The secret police are out in force. I bet we all have dossiers. Oh, and any trouble to the powers that be will bring big nets and swift retribution as it will be better to punish the innocent than allow a guilty party to escape visa vis the political establishment.


----------



## RedLion (Sep 23, 2015)

Camel923 said:


> The secret police are out in force. I bet we all have dossiers. Oh, and any trouble to the powers that be will bring big nets and swift retribution as it will be better to punish the innocent than allow a guilty party to escape visa vis the political establishment.


I agree with your thoughts.


----------



## Mad Trapper (Feb 12, 2014)

So where do we turn in aniti-constitutiinalist teachers ans AMMINIS*TRATOIRS*???

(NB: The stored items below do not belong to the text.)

/-- RRC completes on every operand that can be loaded: the register gets half the operand with the old carry on top,
in a byte form of its low byte, zero-extended, plus the increment of mode 3; C is the bit shifted out, N and Z are of
the result, V is clear; memory holds at most the sentinel of a repair, and nothing else changes
(40_single_operand.md R80, 43_reference_execution_unit.md R140, R141).
This is of a session whose Mut is the reference one, a body that the spec marks as general knowledge (log entry 8);
SingleOperandsRunUnderEveryMut says where it completes under any other. -/
def Obligations.RrcResult : Prop :=
  ∀ (s : State) (bw : Bool) (o : Operand), s.cfg.mutators = .reference → OperandReady s o →
    let p := operandState s o
    let v := (p.reg o.reg).toNat
    ∃ r : Word,
      (bw = false → r.toNat = v / 2 + if s.flags.c then 0x8000 else 0) ∧
      (bw = true → r.toNat = v % 256 / 2 + if s.flags.c then 0x80 else 0) ∧
      exec (.rrc bw o) s = .next { p.setReg o.reg (r + increment bw o) with
        flags := { z := decide (r.toNat = 0), c := decide (v % 2 = 1),
                   n := decide ((if bw then 0x80 else 0x8000) ≤ r.toNat), v := false }
        pc := nextAddress s o }

/-- SWPB completes on every operand that can be loaded: the register gets the operand's bytes exchanged, for either
value of BW, plus the increment of mode 3; no flag changes; memory holds at most the sentinel of a repair, and nothing
else changes (40_single_operand.md R81, 43_reference_execution_unit.md R142).
This is of a session whose Mut is the reference one, a body that the spec marks as general knowledge (log entry 8);
SingleOperandsRunUnderEveryMut says where it completes under any other. -/
def Obligations.SwpbResult : Prop :=
  ∀ (s : State) (bw : Bool) (o : Operand), s.cfg.mutators = .reference → OperandReady s o →
    let p := operandState s o
    let v := (p.reg o.reg).toNat
    ∃ r : Word, r.toNat = v % 256 * 256 + v / 256 ∧
      exec (.swpb bw o) s = .next { p.setReg o.reg (r + increment bw o) with pc := nextAddress s o }

/-- RRA completes on every operand that can be loaded: the register gets half the operand as a signed number, rounded
down, in a byte form of its low byte, zero-extended, plus the increment of mode 3; C is the bit shifted out, N and Z are
of the result, V is clear; memory holds at most the sentinel of a repair, and nothing else changes
(40_single_operand.md R82, 43_reference_execution_unit.md R140, R143).
This is of a session whose Mut is the reference one, a body that the spec marks as general knowledge (log entry 8);
SingleOperandsRunUnderEveryMut says where it completes under any other. -/
def Obligations.RraResult : Prop :=
  ∀ (s : State) (bw : Bool) (o : Operand), s.cfg.mutators = .reference → OperandReady s o →
    let p := operandState s o
    let v := p.reg o.reg
    ∃ r : Word,
      (bw = false → r.toInt = v.toInt / 2) ∧
      (bw = true → r.toNat = v.toNat % 256 / 2 + v.toNat % 256 / 128 * 128) ∧
      exec (.rra bw o) s = .next { p.setReg o.reg (r + increment bw o) with
        flags := { z := decide (r.toNat = 0), c := decide (v.toNat % 2 = 1),
                   n := decide ((if bw then 0x80 else 0x8000) ≤ r.toNat), v := false }
        pc := nextAddress s o }

/-- SXT completes on every operand that can be loaded: the register gets the low byte as a signed number, for either
value of BW, plus the increment of mode 3; N and Z are of the result, C is the negation of Z, V is clear; memory holds
at most the sentinel of a repair, and nothing else changes (40_single_operand.md R83,
43_reference_execution_unit.md R144).
This is of a session whose Mut is the reference one, a body that the spec marks as general knowledge (log entry 8);
SingleOperandsRunUnderEveryMut says where it completes under any other. -/
def Obligations.SxtResult : Prop :=
  ∀ (s : State) (bw : Bool) (o : Operand), s.cfg.mutators = .reference → OperandReady s o →
    let p := operandState s o
    let v := (p.reg o.reg).toNat % 256
    ∃ r : Word, r.toInt = (if v < 128 then (v : Int) else (v : Int) - 256) ∧
      exec (.sxt bw o) s = .next { p.setReg o.reg (r + increment bw o) with
        flags := { z := decide (v = 0), c := decide (v ≠ 0), n := decide (128 ≤ v), v := false }
        pc := nextAddress s o }

/-- PUSH completes when its operand can be loaded and its stack slot takes the store: x[1] moves down by 2, read after
the operand was loaded; the operand as it was before that move goes to the slot, as a word at an even slot in range or,
in a byte form, as its low byte; then the increment of mode 3; indirect mode emits the dump; no flag changes
(40_single_operand.md R84, 43_reference_execution_unit.md R145).
This is of a session whose Mut is the reference one, a body that the spec marks as general knowledge (log entry 8);
SingleOperandsRunUnderEveryMut says where it completes under any other. -/
def Obligations.PushResult : Prop :=
  ∀ (s : State) (bw : Bool) (o : Operand), s.cfg.mutators = .reference → OperandReady s o →
    let p := withDump s o (operandState s o)
    let slot := p.reg 1 - 2
    (bw = false → isOdd slot = false → inRangeWord s.cfg slot = true →
      exec (.push bw o) s =
        .next ((incremented bw o ((p.setReg 1 slot).setWord slot (p.reg o.reg))).setPc (nextAddress s o))) ∧
    (bw = true → inRangeByte s.cfg slot.toNat = true →
      ∃ b : Byte, b.toNat = (p.reg o.reg).toNat % 256 ∧
        exec (.push bw o) s =
          .next ((incremented bw o ((p.setReg 1 slot).setByte slot.toNat b)).setPc (nextAddress s o)))

/-- CALL completes when its operand can be loaded and its stack slot, even and in range, takes the return address: x[1]
moves down by 2, the address after the whole instruction goes to the slot, x[0] gets the operand as it was before that
move, then the increment of mode 3 happens, and the next address is x[0]; indirect mode emits the dump; no flag changes
(40_single_operand.md R85, R77; 43_reference_execution_unit.md R146).
This is of a session whose Mut is the reference one, a body that the spec marks as general knowledge (log entry 8);
SingleOperandsRunUnderEveryMut says where it completes under any other. -/
def Obligations.CallResult : Prop :=
  ∀ (s : State) (bw : Bool) (o : Operand), s.cfg.mutators = .reference → OperandReady s o →
    let p := withDump s o (operandState s o)
    let slot := p.reg 1 - 2
    let u := incremented bw o (((p.setReg 1 slot).setWord slot (nextAddress s o)).setReg 0 (p.reg o.reg))
    isOdd slot = false → inRangeWord s.cfg slot = true → exec (.call bw o) s = .next (u.setPc (u.reg 0))

/-- Where PUSH and CALL stop on the stack under the reference mutators: an odd slot of a word is refused, a slot out of
range is fatal, and either way x[1] has moved and nothing is stored, with x[0] not yet written
(43_reference_execution_unit.md R145, R146; 60_exceptions.md R154; log entries 8, 12 and 23). -/
def Obligations.StackSlotStops : Prop :=
  ∀ (s : State) (bw : Bool) (o : Operand), s.cfg.mutators = .reference → OperandReady s o →
    let p := withDump s o (operandState s o)
    let slot := p.reg 1 - 2
    (isOdd slot = true →
      exec (.push false o) s = .refused (.misaligned (p.setReg 1 slot)) ∧
      exec (.call bw o) s = .refused (.misaligned (p.setReg 1 slot))) ∧
    (isOdd slot = false → inRangeWord s.cfg slot = false →
      exec (.push false o) s = .fault (.fatal .outOfRange (p.setReg 1 slot)) ∧
      exec (.call bw o) s = .fault (.fatal .outOfRange (p.setReg 1 slot))) ∧
    (inRangeByte s.cfg slot.toNat = false →
      exec (.push true o) s = .fault (.fatal .outOfRange (p.setReg 1 slot)))

/-- The reference mutators meet the contract of `Mut` (43_reference_execution_unit.md R140, last sentence;
40_single_operand.md R76). The contract is stated as log entries 30 and 32 say. -/
def Obligations.ReferenceMutatorsMeetContract : Prop := MutContract refMut

/-- Whatever Mut a session names, the reference one or an unknown one, meets the contract, the last of R6's constraints
on the OPEN parameters (00_scope.md R6, 40_single_operand.md R76). The contract is stated as log entries 30 and 32 say, and
the unknown mutators are built as log entry 31 says. -/
def Obligations.EveryMutOfASessionMeetsContract : Prop := ∀ c : Config, MutContract (mutOf c)

/-! ### Frames -/

/-- What RRC, SWPB, RRA and SXT leave unchanged under the reference mutators: every register but the operand's, the
parameters, the trace, for SWPB the flags, and every byte of memory but the two that a repair of the operand load
stores, which are the word at `repairSite` (40_single_operand.md R79, R80 to R83; 70_reset_and_hazards.md R175; log entry 8). -/
def Obligations.RotateFrame : Prop :=
  ∀ (s t : State) (bw : Bool) (o : Operand) (i : Instr), s.cfg.mutators = .reference →
    i = .rrc bw o ∨ i = .swpb bw o ∨ i = .rra bw o ∨ i = .sxt bw o → exec i s = .next t →
    (∀ m, m ≠ o.reg → t.reg m = s.reg m) ∧ t.cfg = s.cfg ∧ t.trace = s.trace ∧
    (i = .swpb bw o → t.flags = s.flags) ∧
    (repairSite s o = none → ∀ a, t.byte a = s.byte a) ∧
    (∀ site, repairSite s o = some site → ∀ a, ¬ InWord a site → t.byte a = s.byte a)

/-- What PUSH leaves unchanged under the reference mutators: every register but the operand's and x[1], the flags, the
parameters, and every byte but those of a repair and those of the stack slot, two for a word and one for a byte, the
slot being computed at the state the mutator is invoked in (40_single_operand.md R84, 43_reference_execution_unit.md R145; log entry 8). -/
def Obligations.PushFrame : Prop :=
  ∀ (s t : State) (bw : Bool) (o : Operand), s.cfg.mutators = .reference → exec (.push bw o) s = .next t →
    (∀ m, m ≠ o.reg → m ≠ 1 → t.reg m = s.reg m) ∧ t.flags = s.flags ∧ t.cfg = s.cfg ∧
    ∀ p, operandPhase .push s o = .ok p → ∀ a,
      (∀ site, repairSite s o = some site → ¬ InWord a site) →
      a ≠ (stackSlot p).toNat → (bw = false → a ≠ (stackSlot p).toNat + 1) → t.byte a = s.byte a

/-- What CALL leaves unchanged under the reference mutators: every register but the operand's, x[1] and x[0], the flags,
the parameters, and every byte but those of a repair and the two of the stack slot, computed at the state the mutator is
invoked in (40_single_operand.md R85, 43_reference_execution_unit.md R146; log entry 8). -/
def Obligations.CallFrame : Prop :=
  ∀ (s t : State) (bw : Bool) (o : Operand), s.cfg.mutators = .reference → exec (.call bw o) s = .next t →
    (∀ m, m ≠ o.reg → m ≠ 1 → m ≠ 0 → t.reg m = s.reg m) ∧ t.flags = s.flags ∧ t.cfg = s.cfg ∧
    ∀ p, operandPhase .call s o = .ok p → ∀ a,
      (∀ site, repairSite s o = some site → ¬ InWord a site) → ¬ InWord a (stackSlot p) → t.byte a = s.byte a

/-- A step that fetches no single-operand instruction changes the pc at most: the vector shortcut, the eight jumps and
the NOP leave every register, flag, byte and event (10_state.md R13; 41_jumps.md R109). -/
def Obligations.OthersChangeOnlyThePc : Prop :=
  ∀ s t : State, step s = .next t → (∀ bw o k, ¬ Fetches s (.ofSingle bw o k)) → t = s.setPc t.pc

/-! ### Whole-machine rules -/

/-- The launch state of the model meets the invariant. It is the model's choice (log entries 3 to 7); the spec gives
the unwritten memory only (10_state.md R22). -/
def Obligations.ResetMeetsInvariant : Prop := Inv State.reset

/-- From the launch state, with nothing placed, the first step reads unwritten memory and ends the run; the address is the
model's choice (log entries 4 and 25; 10_state.md R21, R22). -/
def Obligations.EmptyLaunchEndsAtOnce : Prop :=
  (∀ a, State.reset.byte a = none) ∧ step State.reset = .fault (.noResult .fetchUnreadable State.reset)

/-- Every step keeps the invariant, whatever the Mut of the session is: the parameters stay well-formed, memory keeps its
canonical form, and nothing outside the window is ever written (10_state.md R20; 00_scope.md R6). -/
def Obligations.StepKeepsInvariant : Prop :=
  ∀ s t : State, Inv s → step s = .next t → Inv t

/-- A step that stops leaves a state that meets the invariant too, after any partial effect and whatever the Mut of the
session is (60_exceptions.md R154; 10_state.md R20). -/
def Obligations.StopsLeaveInvariant : Prop :=
  ∀ s t : State, Inv s → leftState (step s) = some t → Inv t

/-- The resolver keeps the invariant for EVERY Mut that meets the contract as the model states it, whether the step goes on
or stops. The contract is log entry 30's choice, and that the mutator itself keeps the invariant is a part of it; what this
says is that the operand load, its repair, the increment and the result keep it too (40_single_operand.md R70 to R78;
10_state.md R20). -/
def Obligations.ResolverKeepsInvariantForEveryMut : Prop :=
  ∀ (M : Mut) (k : SingleOp) (bw : Bool) (o : Operand) (s t : State), MutContract M → Inv s →
    leftState (resolve M k bw o s) = some t → Inv t

/-- MEM_BASE, MEM_SIZE and Mut are parameters: no step changes them, whatever the Mut is (00_scope.md R6; 10_state.md
R10). -/
def Obligations.StepKeepsParameters : Prop :=
  ∀ s t : State, step s = .next t → t.cfg = s.cfg

/-- Only a single-operand instruction changes a flag, under every Mut, and with the reference mutators only RRC, RRA and
SXT do (10_state.md R17; 43_reference_execution_unit.md R140, log entry 8). -/
def Obligations.FlagWriters : Prop :=
  ∀ s t : State, step s = .next t → t.flags ≠ s.flags →
    ∃ bw o k, Fetches s (.ofSingle bw o k) ∧ (s.cfg.mutators = .reference → k = .rrc ∨ k = .rra ∨ k = .sxt)

/-- Register 0 is not the running program counter: a step changes x[0] only by a single-operand instruction, and with the
reference mutators only by a CALL or as the operand's own register (70_reset_and_hazards.md R180; 10_state.md R14,
decision D20; log entries 8 and 20). -/
def Obligations.RegisterZeroWriters : Prop :=
  ∀ s t : State, step s = .next t → t.reg 0 ≠ s.reg 0 →
    ∃ bw o k, Fetches s (.ofSingle bw o k) ∧ (s.cfg.mutators = .reference → k = .call ∨ o.reg = 0)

That is violation of oath and sedition.

I already see NYC wanting criminal aliens to vote. Round up NYC PD and Jail them all, along with higherups.. Including the Mayor.

Sedition, treason, hard time FELONY.


----------



## Mosinator762x54r (Nov 4, 2015)

Kauboy said:


> *another example of Infowars trying to make an issue out of a non-issue.*


Not Infowars! Alex Jones is for the people! He would never do such a thing. Click here for a free sample of colloidal silver for $10.95 per month for the next 36 months.


----------



## Targetshooter (Dec 4, 2015)

All this crap will stop " When the People " of this country stand up and fight back " Civil War # 2 " .


----------



## Prepared One (Nov 5, 2014)

A page right out of Hitlers Germany.


----------



## oldgrouch (Jul 11, 2014)

Targetshooter said:


> All this crap will stop " When the People " of this country stand up and fight back " Civil War # 2 " .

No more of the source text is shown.